The key `"cond"` has to be a list of pairs. In the order of
the list, the first components of the pairs are evaluated,
until one evaluates to a value that is logically true. For
that pair, the second component is evaluated and the result
of this evaluation is the result of the `"cond"` expression.

If all first components evaluate to a value that is
logically false, the result of the expression is the result
of evaluating the key `"default"` (defaulting to `[]`).

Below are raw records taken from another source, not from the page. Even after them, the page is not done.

-- ==== Sys2Proof/Tests/Slice0.lean ====
section
/-! SUPPORT. The model's own tests. Expected results are the spec's: the encodings of 30_encoding.md and the vectors of
95_test_vectors.md, whose numbers each comment cites. Then one witness per statement that has hypotheses. -/

namespace Sys2Proof.Tests

set_option Elab.async false

open Sys2Proof Sys2Proof.Machine

/-- A consistent state at phase p with width pw, as 95_test_vectors.md names it. -/
def atPhase (p pw : F32) : State :=
  { State.reset with phase := p, squareHigh := flt p pw, triRising := triRisingAt p, halfHigh := halfHighAt p }

/-- One TICK with the spec's defaults and RESET_THRESHOLD = 1.0, as 95_test_vectors.md runs it. -/
def run1 (inc pw rst : F32) (s : State) : State := runTick (defaultParams 0x3F800000#32) inc pw rst s

/-- The state an instruction leaves. -/
def after (i : Instr) (s : State) : State :=
  match exec i s with
  | .next t => t
  | .fault _ => s
  | .refused _ => s

/-- No connection bit set. -/
def noConn : Conn := ⟨false, false, false, false⟩

/-! ### Well-formedness: each check refuses an ill-formed term -/

/-- ADVANCE: inc above 0.5; pwc above 1. -/
theorem test_wellFormed_advance :
    (Instr.advance 0x3F000000#32 0x3F800000#32).wellFormed = true ∧
    (Instr.advance 0x3F000001#32 0x3F000000#32).wellFormed = false ∧
    (Instr.advance 0x3F000000#32 0x3F800001#32).wellFormed = false := by decide

/-- WRAP_UP: q below 1; inc not above 0. -/
theorem test_wellFormed_wrapUp :
    (Instr.wrapUp 0x3F800000#32 0x3DCCCCCD#32).wellFormed = true ∧
    (Instr.wrapUp 0x3F7FFFFF#32 0x3DCCCCCD#32).wellFormed = false ∧
    (Instr.wrapUp 0x3F800000#32 0x00000000#32).wellFormed = false := by decide

/-- WRAP_DN: q = 0; inc not below 0. -/
theorem test_wellFormed_wrapDn :
    (Instr.wrapDn 0x80000001#32 0xBDCCCCCD#32).wellFormed = true ∧
    (Instr.wrapDn 0x00000000#32 0xBDCCCCCD#32).wellFormed = false ∧
    (Instr.wrapDn 0x80000001#32 0x80000000#32).wellFormed = false := by decide

/-- PULSE_EDGE_UP: p = 1; inc below 0; a NaN width. -/
theorem test_wellFormed_pulseEdgeUp :
    (Instr.pulseEdgeUp 0x3F7FFFFF#32 0x80000000#32 0x3F000000#32).wellFormed = true ∧
    (Instr.pulseEdgeUp 0x3F800000#32 0x80000000#32 0x3F000000#32).wellFormed = false ∧
    (Instr.pulseEdgeUp 0x3F7FFFFF#32 0x80000001#32 0x3F000000#32).wellFormed = false ∧
    (Instr.pulseEdgeUp 0x3F7FFFFF#32 0x80000000#32 0x7FC00000#32).wellFormed = false := by decide

/-- PULSE_EDGE_DN: inc = 0; a negative width. -/
theorem test_wellFormed_pulseEdgeDn :
    (Instr.pulseEdgeDn 0x00000000#32 0x80000001#32 0x3F000000#32).wellFormed = true ∧
    (Instr.pulseEdgeDn 0x00000000#32 0x00000000#32 0x3F000000#32).wellFormed = false ∧
    (Instr.pulseEdgeDn 0x00000000#32 0x80000001#32 0x80000001#32).wellFormed = false := by decide

/-- TRI_FOLD_UP: a negative p; inc below 0. -/
theorem test_wellFormed_triFoldUp :
    (Instr.triFoldUp 0x3E800000#32 0x3DCCCCCD#32).wellFormed = true ∧
    (Instr.triFoldUp 0x80000001#32 0x3DCCCCCD#32).wellFormed = false ∧
    (Instr.triFoldUp 0x3E800000#32 0xBDCCCCCD#32).wellFormed = false := by decide

/-- TRI_FOLD_DN: p = 1; inc above 0. -/
theorem test_wellFormed_triFoldDn :
    (Instr.triFoldDn 0x3E800000#32 0xBF000000#32).wellFormed = true ∧
    (Instr.triFoldDn 0x3F800000#32 0xBF000000#32).wellFormed = false ∧
    (Instr.triFoldDn 0x3E800000#32 0x3F000000#32).wellFormed = false := by decide

/-! ### Decoding, from words written out bit by bit (30_encoding.md R52, R53, R58, R60) -/

/-- 26 reserved zeros, CONN_SIN..CONN_SAW = 0101, CMD = 00; the data words are not read (R121). -/
theorem test_decode_nop :
    decodeFrame (.command 0b00000000000000000000000000_0101_00#32 0x7FC00000#32 0x12345678#32 0xFFFFFFFF#32) =
      .ok (.nop { saw := true, sq := false, tri := true, sin := false }) := by rfl

/-- CONN = 1000 (SIN), CMD = 01; INC, PW and RST each at its own place. -/
theorem test_decode_tick :
    decodeFrame (.command 0b00000000000000000000000000_1000_01#32 0x3DCCCCCD#32 0x3F000000#32 0x40A00000#32) =
      .ok (.tick { saw := false, sq := false, tri := false, sin := true } 0x3DCCCCCD#32 0x3F000000#32 0x40A00000#32) := by rfl

/-- CMD = 10, bits 31 and 6 set: still the reserved command, not the reserved field. -/
theorem test_decode_rsvdCmd2 :
    decodeFrame (.command 0b10000000000000000000000001_0000_10#32 0#32 0#32 0#32) =
      .ok (.rsvdCmd2 0b10000000000000000000000001_0000#30) := by rfl

/-- CMD = 11. -/
theorem test_decode_rsvdCmd3 :
    decodeFrame (.command 0b00000000000000000000000000_0011_11#32 0#32 0#32 0#32) = .ok (.rsvdCmd3 0b0011#30) := by rfl

/-- The eight event bits, R58: ADV is bit 0 and RESET bit 7. -/
theorem test_decode_transitions :
    decodeFrame (.transition 0b00000001#8 1#32 2#32 3#32) = .ok (.advance 1#32 2#32) ∧
    decodeFrame (.transition 0b00000010#8 1#32 2#32 3#32) = .ok (.wrapUp 1#32 2#32) ∧
    decodeFrame (.transition 0b00000100#8 1#32 2#32 3#32) = .ok (.wrapDn 1#32 2#32) ∧
    decodeFrame (.transition 0b00001000#8 1#32 2#32 3#32) = .ok (.pulseEdgeUp 1#32 2#32 3#32) ∧
    decodeFrame (.transition 0b00010000#8 1#32 2#32 3#32) = .ok (.pulseEdgeDn 1#32 2#32 3#32) ∧
    decodeFrame (.transition 0b00100000#8 1#32 2#32 3#32) = .ok (.triFoldUp 1#32 2#32) ∧
    decodeFrame (.transition 0b01000000#8 1#32 2#32 3#32) = .ok (.triFoldDn 1#32 2#32) ∧
    decodeFrame (.transition 0b10000000#8 1#32 2#32 3#32) = .ok .reset ∧
    decodeFrame (.transition 0b00000011#8 1#32 2#32 3#32) = .error (.notOneTransition 0b00000011#8) :=
  ⟨rfl, rfl, rfl, rfl, rfl, rfl, rfl, rfl, rfl⟩

/-- R61: bit 6 and bit 31 of CTRL are reserved. -/
theorem test_decode_reserved_field :
    decodeFrame (.command 0x00000041#32 0#32 0#32 0#32) = .error (.reservedField 0x00000041#32) ∧
    decodeFrame (.command 0x80000000#32 0#32 0#32 0#32) = .error (.reservedField 0x80000000#32) := ⟨rfl, rfl⟩

/-- V44-1's words as bytes, least significant first (20_memory.md R39). -/
theorem test_decode_bytes :
    decodeBytes .command [0x3D#8, 0#8, 0#8, 0#8, 0xCD#8, 0xCC#8, 0xCC#8, 0x3D#8, 0#8, 0#8, 0#8, 0x3F#8, 0#8, 0#8, 0#8, 0#8, 0xAA#8] =
      .ok (.tick ⟨true, true, true, true⟩ 0x3DCCCCCD#32 0x3F000000#32 0#32, [0xAA#8]) ∧
    decodeBytes .command [0x3D#8, 0#8] = .error .truncated := ⟨rfl, rfl⟩

/-- The opcode table's words: CTRL32 rows of 32 bits, EV8 rows of 8. -/
theorem test_decodeTableWord :
    decodeTableWord 32 0x0 = some (.nop noConn) ∧ decodeTableWord 32 0x1 = some (.tick noConn 0 0 0) ∧
    decodeTableWord 32 0x2 = some (.rsvdCmd2 0) ∧ decodeTableWord 32 0x3 = some (.rsvdCmd3 0) ∧
    decodeTableWord 8 0x01 = some (.advance 0 0) ∧ decodeTableWord 8 0x02 = some (.wrapUp 0 0) ∧
    decodeTableWord 8 0x04 = some (.wrapDn 0 0) ∧ decodeTableWord 8 0x08 = some (.pulseEdgeUp 0 0 0) ∧
    decodeTableWord 8 0x10 = some (.pulseEdgeDn 0 0 0) ∧ decodeTableWord 8 0x20 = some (.triFoldUp 0 0) ∧
    decodeTableWord 8 0x40 = some (.triFoldDn 0 0) ∧ decodeTableWord 8 0x80 = some .reset := by decide +kernel

/-- step runs the instruction withFetchWord presents. -/
theorem test_withFetchWord :
    step (State.reset.withFetchWord 32 0x1) = exec (.tick noConn 0 0 0) State.reset ∧
    step (State.reset.withFetchWord 8 0x80) = exec .reset State.reset := ⟨rfl, rfl⟩

/-! ### One step per instruction, from 95_test_vectors.md -/

/-- V44-3: a NOP with RST = 5.0 samples no trigger. -/
theorem test_nop_samples_no_trigger : (after (.nop noConn) State.reset).trigHigh = false := by decide +kernel

/-- V44-1: the first TICK. -/
theorem test_tick_first :
    let t := run1 0x3DCCCCCD#32 0x3F000000#32 0#32 State.reset
    t.phase = 0x3DCCCCCD#32 ∧ t.ev = 0x01#8 ∧ t.squareHigh = true ∧ t.triRising = true ∧ t.halfHigh = false ∧
    t.subParity = false ∧ t.out = ⟨0xC0A00000#32, 0x00000000#32, 0xC0A00000#32, 0x403C175E#32⟩ ∧ t.n = 1 := by decide +kernel

/-- V60-1 to V60-4 and V60-6: the first word that is not finite, in the order INC, PW, RST. -/
theorem test_tick_fault :
    operandFault 0x7FC00000#32 0x7FC00000#32 0#32 = some ⟨1, 1, 0x7FC00000#32⟩ ∧
    operandFault 0x3DCCCCCD#32 0xFF800000#32 0#32 = some ⟨1, 2, 0xFF800000#32⟩ ∧
    operandFault 0x7F800000#32 0x3F000000#32 0#32 = some ⟨1, 1, 0x7F800000#32⟩ ∧
    operandFault 0x3DCCCCCD#32 0x3F000000#32 0x7FC00001#32 = some ⟨1, 3, 0x7FC00001#32⟩ := by decide +kernel

/-- V44-4: a reserved command is refused and writes nothing. -/
theorem test_rsvdCmd2 : after (.rsvdCmd2 0) State.reset = { State.reset with refused := true } := by decide +kernel

/-- V44-4, with the bits above CMD set. -/
theorem test_rsvdCmd3 : after (.rsvdCmd3 0x3FFFFFFF#30) State.reset = { State.reset with refused := true } := by decide +kernel

/-- V40-12: a wrap, a pulse edge and a fold in one advance. -/
theorem test_advance_all_events :
    let t := after (.advance 0x3F000000#32 0x3F000000#32) (atPhase 0x3F333333#32 0x3F000000#32)
    t.phase = 0x3E4CCCD0#32 ∧ t.work.ev = 0x2B#8 ∧ t.subParity = true ∧
    t.work.np = ⟨⟨true, 0x3F199998#32, 0x3F800000#32⟩, ⟨true, 0x3F199998#32, 0xC0000000#32⟩, ⟨true, 0x3DCCCCC0#32, 0x40000000#32⟩⟩ := by
  decide +kernel

/-- V40-15: an increment of -0.0 holds the phase. -/
theorem test_advance_zero :
    let t := after (.advance 0x80000000#32 0x3F000000#32) (atPhase 0x3E99999A#32 0x3F000000#32)
    t.phase = 0x3E99999A#32 ∧ t.work.ev = 0x01#8 ∧ t.work.np = .inactive := by decide +kernel

/-- V1.1a: the largest q, 1.5. -/
theorem test_wrapUp_largest_q :
    let t := after (.wrapUp 0x3FC00000#32 0x3F000000#32) State.reset
    t.phase = 0x3F000000#32 ∧ t.work.np.saw = ⟨true, 0x00000000#32, 0x3F800000#32⟩ ∧ t.work.ev = 0x02#8 ∧
    t.subParity = true := by decide +kernel

/-- V40-5: q = 1 exactly. -/
theorem test_wrapUp_at_one :
    let t := after (.wrapUp 0x3F800000#32 0x3E800000#32) State.reset
    t.phase = 0x00000000#32 ∧ t.work.np.saw = ⟨true, 0x3F800000#32, 0x3F800000#32⟩ := by decide +kernel

/-- V1.1b: q + 1 rounds to 1. -/
theorem test_wrapDn_rounds_to_one :
    let t := after (.wrapDn 0xB0800000#32 0xB1000000#32) State.reset
    t.phase = 0x3F7FFFFF#32 ∧ t.work.np.saw.u = 0xBF800000#32 ∧ t.work.ev = 0x04#8 := by decide +kernel

/-- V40-3: q = -0.1. -/
theorem test_wrapDn :
    let t := after (.wrapDn 0xBDCCCCCD#32 0xBDCCCCCD#32) State.reset
    t.phase = 0x3F666666#32 ∧ t.work.np.saw = ⟨true, 0x00000000#32, 0xBF800000#32⟩ := by decide +kernel

/-- V40-6: a falling edge. -/
theorem test_pulseEdgeUp :
    let t := after (.pulseEdgeUp 0x3F0CCCCD#32 0x3DCCCCCD#32 0x3F000000#32) State.reset
    t.squareHigh = false ∧ t.work.ev = 0x08#8 ∧ t.work.np.sq = ⟨true, 0x3EFFFFFC#32, 0x40000000#32⟩ := by decide +kernel

/-- V40-7: a rising edge, phase down. -/
theorem test_pulseEdgeDn :
    let t := after (.pulseEdgeDn 0x3EE66667#32 0xBDCCCCCD#32 0x3F000000#32) { State.reset with squareHigh := false }
    t.squareHigh = true ∧ t.work.ev = 0x10#8 ∧ t.work.np.sq = ⟨true, 0x3F000003#32, 0xC0000000#32⟩ := by decide +kernel

/-- V40-8: the peak. -/
theorem test_triFoldUp_peak :
    let t := after (.triFoldUp 0x3E99999A#32 0x3DCCCCCD#32) State.reset
    t.triRising = false ∧ t.work.ev = 0x20#8 ∧ t.work.np.tri = ⟨true, 0x3EFFFFFC#32, 0xBECCCCCD#32⟩ := by decide +kernel

/-- V40-11: the trough, phase down. -/
theorem test_triFoldDn_trough :
    let t := after (.triFoldDn 0x3F333333#32 0xBDCCCCCD#32) State.reset
    t.triRising = false ∧ t.work.ev = 0x40#8 ∧ t.work.np.tri = ⟨true, 0x3EFFFFFC#32, 0x3ECCCCCD#32⟩ := by decide +kernel

/-- R123's example: phase 0.63. -/
theorem test_reset :
    let t := after .reset { atPhase 0x3F2147AE#32 0x3F000000#32 with subParity := true }
    t.phase = 0x00000000#32 ∧ t.prevPhase = 0x3F2147AE#32 ∧ t.squareHigh = true ∧ t.triRising = true ∧ t.halfHigh = false ∧
    t.subParity = false ∧ t.work.ev = 0x80#8 := by decide +kernel

/-! ### Units -/

/-- V43-1 and V41-3: the shift, then the injection (program A, tick 2). -/
theorem test_inject :
    let l : Line := ⟨0x3F400000#32, 0x3F59999A#32, 0x3F733333#32, 0x3D4CCCC0#32⟩
    let s := { State.reset with
      buf := { State.reset.buf with saw := l }
      pend := { State.reset.pend with saw := ⟨true, 0x3F000008#32, 0x3F800000#32⟩ } }
    (inject (defaultParams 0x3F800000#32) .saw s).buf.saw =
      ⟨0x3F3F5555#32, 0x3F264449#32, 0x3F934446#32, 0x3D57776D#32⟩ := by decide +kernel

/-- V41-2: the default ramp kernel. -/
theorem test_ramp_kernel :
    rampKernel (defaultParams 0x3F800000#32) 0x3F000008#32 =
      ⟨0x3988885E#32, 0x3D7EEED5#32, 0x3D7EEF0A#32, 0x398888B3#32⟩ := by decide +kernel

/-- V44-6 and V44-7: a high level with no rising edge arms nothing; at power-on a level at the threshold is an edge. -/
theorem test_trigger :
    (run1 0#32 0x3F000000#32 0x40000000#32 State.reset).resetArmed = true ∧
    (run1 0#32 0x3F000000#32 0x40000000#32 { State.reset with trigHigh := true }).resetArmed = false ∧
    (runTick (defaultParams 0#32) 0#32 0x3F000000#32 0#32 State.reset).resetArmed = true := by decide +kernel

/-! ### Witnesses: for each statement with hypotheses, values that meet them all, one per clause -/

theorem witness_StepRunsDecodedInstruction :
    let f : Frame := .command 0x0000003D#32 0x3DCCCCCD#32 0x3F000000#32 0#32
    let s := { State.reset with input := [f] }
    s.fault = none ∧ s.refused = false ∧ s.input = f :: [] ∧
    decodeFrame f = .ok (.tick ⟨true, true, true, true⟩ 0x3DCCCCCD#32 0x3F000000#32 0#32) := ⟨rfl, rfl, rfl, rfl⟩

theorem witness_IdleBlockHoldsItsState :
    State.reset.fault = none ∧ State.reset.refused = false ∧ State.reset.input = [] := ⟨rfl, rfl, rfl⟩

theorem witness_MarkedModelRunsNoCommand :
    (∃ s : State, ∃ info : FaultInfo, s.fault = some info) ∧ (∃ s : State, s.fault = none ∧ s.refused = true) :=
  ⟨⟨{ State.reset with fault := some ⟨1, 1, 0x7FC00000#32⟩ }, _, rfl⟩, ⟨{ State.reset with refused := true }, rfl, rfl⟩⟩

/-- V44-4, V44-5 and V60-5, at the least and the greatest reserved bit. -/
theorem witness_ReservedCtrlWordIsRefused :
    let s := fun ctrl : Word => { State.reset with input := [.command ctrl 0x7FC00000#32 0 0] }
    (∀ ctrl, (s ctrl).fault = none ∧ (s ctrl).refused = false ∧ (s ctrl).input = .command ctrl 0x7FC00000#32 0 0 :: []) ∧
    0x00000002#32 &&& 3#32 = 2#32 ∧ 0x00000003#32 &&& 3#32 = 3#32 ∧ 0x00000041#32 >>> 6 ≠ 0#32 ∧ 0x80000000#32 >>> 6 ≠ 0#32 :=
  ⟨fun _ => ⟨rfl, rfl, rfl⟩, by decide, by decide, by decide, by decide⟩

###### String case distinction: `"case"`

If the key `"case"` is present, it has to be a map (an
"object", in JSON's terminology). In this case, the key
`"expr"` is evaluated; it has to evaluate to a string. If
the value is a key in the `"case"` map, the expression at
this key is evaluated and the result of that evaluation is
the value for the `"case"` expression.

Otherwise (i.e., if `"case"` is absent or `"expr"` evaluates
to a string that is not a key in `"case"`), the key
`"default"` (with default `[]`) is evaluated and this gives
the result of the `"case"` expression.

###### Sequential case distinction on arbitrary values: `"case*"`

If the key `"case"` is present, it has to be a list of
pairs. In this case, the key `"expr"` is evaluated. It is an
error if that evaluates to a name-containing value. The
result of that evaluation is sequentially compared to the
evaluation of the first components of the `"case"` list
until an equal value is found. In this case, the evaluation
of the second component of the pair is the value of the
`"case*"` expression.

If the `"case"` key is absent, or no equality is found, the
result of the `"case*"` expression is the result of
evaluating the `"default"` key (with default `[]`).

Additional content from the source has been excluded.